** Opening Records provided block **
/-- Settles O50: the two bounds by rounding, the width by the logarithm, and the range by what a step can do to the
counter. -/
theorem settleBoundsAndCounterWidth : Obligations.SettleBoundsAndCounterWidth :=
  ⟨fun c d => ⟨tMin_le_iff c d, le_tMax_iff c d⟩,
    fun c => ⟨one_le_settleWidth c, tMax_le_settleWidth c, fun _ _ h => settleWidth_le_of_tMax_le h⟩,
    fun _ _ hs h => step_cnt_lt hs h⟩

end Sys2Proof.Machine
end

section
/-! PROOFS of the statements of 10_state.md on the host's read-only words: their layouts as numbers, what a read and a
write of each does, and their values after reset. -/

namespace Sys2Proof.Machine

/-! ## The layouts of the words (10_state.md R41 to R47) -/

/-- BUSY as a bit (10_state.md R24). -/
theorem busy_toNat (r : Regs) : (busy r).toNat = if r.state = .idle then 0 else 1 := by
  by_cases h : r.state = .idle <;> simp [busy, h]

theorem statusWord_toNat (r : Regs) :
    (statusWord r).toNat = (if r.state = .idle then 0 else 1) + 2 * r.done.toNat + 4 * r.err.toNat
      + 8 * r.frameValid.toNat + 16 * r.hsOk.toNat + 32 * r.badCmd.toNat + 64 * r.overrun.toNat
      + 2 ^ 8 * r.errOp.toNat + 2 ^ 16 * r.state.code.toNat := by
  unfold statusWord
  change @BitVec.toNat (12 + 4 + 4 + 4 + 1 + 1 + 1 + 1 + 1 + 1 + 1 + 1) _ = _
  simp only [toNat_append_add, BitVec.toNat_ofBool, BitVec.toNat_ofNat, busy_toNat]
  omega

theorem errcodeWord_toNat (r : Regs) : (errcodeWord r).toNat = r.errCode.toNat := by
  unfold errcodeWord
  change @BitVec.toNat (16 + 16) _ = _
  simp only [toNat_append_add, BitVec.toNat_ofNat]
  omega

theorem frame0Word_toNat (r : Regs) : (frame0Word r).toNat = r.frame.toNat % 2 ^ 32 := by
  simp [frame0Word]

theorem frame1Word_toNat (r : Regs) : (frame1Word r).toNat = r.frame.toNat / 2 ^ 32 := by
  have hf := r.frame.isLt
  unfold frame1Word
  change @BitVec.toNat (16 + 16) _ = _
  simp only [toNat_append_add, toNat_extractLsb_div, BitVec.toNat_ofNat]
  omega

/-- The low four bytes of a frame are its bits 31:0 (10_state.md R37, R43). -/
theorem frame_low_bytes (f : Frame) :
    f.toNat % 2 ^ 32 = (frameByte f 0).toNat + 2 ^ 8 * (frameByte f 1).toNat + 2 ^ 16 * (frameByte f 2).toNat
      + 2 ^ 24 * (frameByte f 3).toNat := by
  have h := frame_bytes f
  have h0 := (frameByte f 0).isLt
  have h1 := (frameByte f 1).isLt
  have h2 := (frameByte f 2).isLt
  have h3 := (frameByte f 3).isLt
  omega

/-- The high two bytes of a frame are its bits 47:32 (10_state.md R37, R44). -/
theorem frame_high_bytes (f : Frame) :
    f.toNat / 2 ^ 32 = (frameByte f 4).toNat + 2 ^ 8 * (frameByte f 5).toNat := by
  have h := frame_bytes f
  have hlow := frame_low_bytes f
  omega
** Closing Records provided block **
What the task asks >> Please give back, exactly as it stands above, the stretch from the line with "write of each" through the line with "theorem frame_low_bytes (f", and no line outside it.

Completed exercise >>
write of each does, and their values after reset. -/

namespace Sys2Proof.Machine

/-! ## The layouts of the words (10_state.md R41 to R47) -/

/-- BUSY as a bit (10_state.md R24). -/
theorem busy_toNat (r : Regs) : (busy r).toNat = if r.state = .idle then 0 else 1 := by
  by_cases h : r.state = .idle <;> simp [busy, h]

theorem statusWord_toNat (r : Regs) :
    (statusWord r).toNat = (if r.state = .idle then 0 else 1) + 2 * r.done.toNat + 4 * r.err.toNat
      + 8 * r.frameValid.toNat + 16 * r.hsOk.toNat + 32 * r.badCmd.toNat + 64 * r.overrun.toNat
      + 2 ^ 8 * r.errOp.toNat + 2 ^ 16 * r.state.code.toNat := by
  unfold statusWord
  change @BitVec.toNat (12 + 4 + 4 + 4 + 1 + 1 + 1 + 1 + 1 + 1 + 1 + 1) _ = _
  simp only [toNat_append_add, BitVec.toNat_ofBool, BitVec.toNat_ofNat, busy_toNat]
  omega

theorem errcodeWord_toNat (r : Regs) : (errcodeWord r).toNat = r.errCode.toNat := by
  unfold errcodeWord
  change @BitVec.toNat (16 + 16) _ = _
  simp only [toNat_append_add, BitVec.toNat_ofNat]
  omega

theorem frame0Word_toNat (r : Regs) : (frame0Word r).toNat = r.frame.toNat % 2 ^ 32 := by
  simp [frame0Word]

theorem frame1Word_toNat (r : Regs) : (frame1Word r).toNat = r.frame.toNat / 2 ^ 32 := by
  have hf := r.frame.isLt
  unfold frame1Word
  change @BitVec.toNat (16 + 16) _ = _
  simp only [toNat_append_add, toNat_extractLsb_div, BitVec.toNat_ofNat]
  omega

/-- The low four bytes of a frame are its bits 31:0 (10_state.md R37, R43). -/
theorem frame_low_bytes (f : Frame) :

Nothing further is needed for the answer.